TASK ITEM
Write out once more the lines running from the top of the entries below to the line with "s.tstore := rfl", both ends included.

[LISTED RECORDS Boundary: Start]

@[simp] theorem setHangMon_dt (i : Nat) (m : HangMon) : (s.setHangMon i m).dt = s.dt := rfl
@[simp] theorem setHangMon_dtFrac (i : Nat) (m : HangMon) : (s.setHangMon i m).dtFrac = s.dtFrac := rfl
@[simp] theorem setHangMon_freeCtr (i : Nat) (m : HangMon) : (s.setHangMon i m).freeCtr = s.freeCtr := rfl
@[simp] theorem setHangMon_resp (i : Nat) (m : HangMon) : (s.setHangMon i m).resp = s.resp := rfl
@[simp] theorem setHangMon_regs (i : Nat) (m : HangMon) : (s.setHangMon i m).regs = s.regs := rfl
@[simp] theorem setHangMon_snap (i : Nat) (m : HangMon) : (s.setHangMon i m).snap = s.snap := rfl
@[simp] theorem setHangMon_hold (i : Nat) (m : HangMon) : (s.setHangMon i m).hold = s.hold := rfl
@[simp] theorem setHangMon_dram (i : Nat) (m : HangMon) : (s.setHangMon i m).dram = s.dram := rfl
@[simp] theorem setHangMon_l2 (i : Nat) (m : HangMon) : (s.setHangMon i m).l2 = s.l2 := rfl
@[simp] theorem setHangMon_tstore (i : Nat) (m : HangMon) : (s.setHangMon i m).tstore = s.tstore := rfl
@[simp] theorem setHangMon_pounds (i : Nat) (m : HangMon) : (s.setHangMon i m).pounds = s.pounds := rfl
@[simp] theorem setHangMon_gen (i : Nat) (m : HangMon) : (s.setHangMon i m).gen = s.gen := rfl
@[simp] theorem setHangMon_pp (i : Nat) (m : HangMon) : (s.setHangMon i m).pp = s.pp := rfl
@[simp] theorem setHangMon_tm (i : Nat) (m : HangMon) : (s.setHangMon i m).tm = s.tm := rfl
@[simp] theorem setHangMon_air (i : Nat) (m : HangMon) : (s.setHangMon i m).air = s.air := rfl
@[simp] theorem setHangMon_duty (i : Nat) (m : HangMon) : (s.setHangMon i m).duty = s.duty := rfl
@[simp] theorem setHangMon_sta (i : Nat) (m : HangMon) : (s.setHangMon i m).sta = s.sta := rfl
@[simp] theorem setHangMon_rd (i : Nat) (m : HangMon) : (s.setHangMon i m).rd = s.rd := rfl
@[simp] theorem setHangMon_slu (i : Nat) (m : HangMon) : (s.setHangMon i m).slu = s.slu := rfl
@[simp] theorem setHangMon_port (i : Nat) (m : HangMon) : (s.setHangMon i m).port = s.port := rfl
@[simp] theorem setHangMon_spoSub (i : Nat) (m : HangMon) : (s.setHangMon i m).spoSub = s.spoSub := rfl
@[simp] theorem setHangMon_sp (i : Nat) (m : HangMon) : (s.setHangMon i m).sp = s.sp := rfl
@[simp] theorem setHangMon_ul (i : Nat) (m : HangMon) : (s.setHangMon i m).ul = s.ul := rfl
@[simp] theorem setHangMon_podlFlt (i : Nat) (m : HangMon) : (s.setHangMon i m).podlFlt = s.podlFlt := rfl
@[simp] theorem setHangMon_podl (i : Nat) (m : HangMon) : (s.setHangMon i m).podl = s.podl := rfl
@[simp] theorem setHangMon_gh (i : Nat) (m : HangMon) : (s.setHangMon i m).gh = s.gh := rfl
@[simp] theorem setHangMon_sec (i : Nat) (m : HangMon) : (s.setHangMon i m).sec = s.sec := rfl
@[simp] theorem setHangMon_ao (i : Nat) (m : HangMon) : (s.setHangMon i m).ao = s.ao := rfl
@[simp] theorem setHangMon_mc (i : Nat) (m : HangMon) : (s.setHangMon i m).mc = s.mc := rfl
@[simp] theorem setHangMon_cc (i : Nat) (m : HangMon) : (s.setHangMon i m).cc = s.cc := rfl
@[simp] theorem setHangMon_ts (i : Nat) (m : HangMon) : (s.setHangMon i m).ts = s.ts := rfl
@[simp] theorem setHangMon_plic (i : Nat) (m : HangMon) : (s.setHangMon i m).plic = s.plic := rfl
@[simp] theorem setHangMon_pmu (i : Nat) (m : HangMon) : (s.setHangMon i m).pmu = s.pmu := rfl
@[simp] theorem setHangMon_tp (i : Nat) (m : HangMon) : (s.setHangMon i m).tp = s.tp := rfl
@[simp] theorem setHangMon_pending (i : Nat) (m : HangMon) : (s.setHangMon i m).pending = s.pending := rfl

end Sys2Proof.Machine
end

[LISTED RECORDS Boundary: End]

RESULT OF THIS TASK
@[simp] theorem setHangMon_dt (i : Nat) (m : HangMon) : (s.setHangMon i m).dt = s.dt := rfl
@[simp] theorem setHangMon_dtFrac (i : Nat) (m : HangMon) : (s.setHangMon i m).dtFrac = s.dtFrac := rfl
@[simp] theorem setHangMon_freeCtr (i : Nat) (m : HangMon) : (s.setHangMon i m).freeCtr = s.freeCtr := rfl
@[simp] theorem setHangMon_resp (i : Nat) (m : HangMon) : (s.setHangMon i m).resp = s.resp := rfl
@[simp] theorem setHangMon_regs (i : Nat) (m : HangMon) : (s.setHangMon i m).regs = s.regs := rfl
@[simp] theorem setHangMon_snap (i : Nat) (m : HangMon) : (s.setHangMon i m).snap = s.snap := rfl
@[simp] theorem setHangMon_hold (i : Nat) (m : HangMon) : (s.setHangMon i m).hold = s.hold := rfl
@[simp] theorem setHangMon_dram (i : Nat) (m : HangMon) : (s.setHangMon i m).dram = s.dram := rfl
@[simp] theorem setHangMon_l2 (i : Nat) (m : HangMon) : (s.setHangMon i m).l2 = s.l2 := rfl
@[simp] theorem setHangMon_tstore (i : Nat) (m : HangMon) : (s.setHangMon i m).tstore = s.tstore := rfl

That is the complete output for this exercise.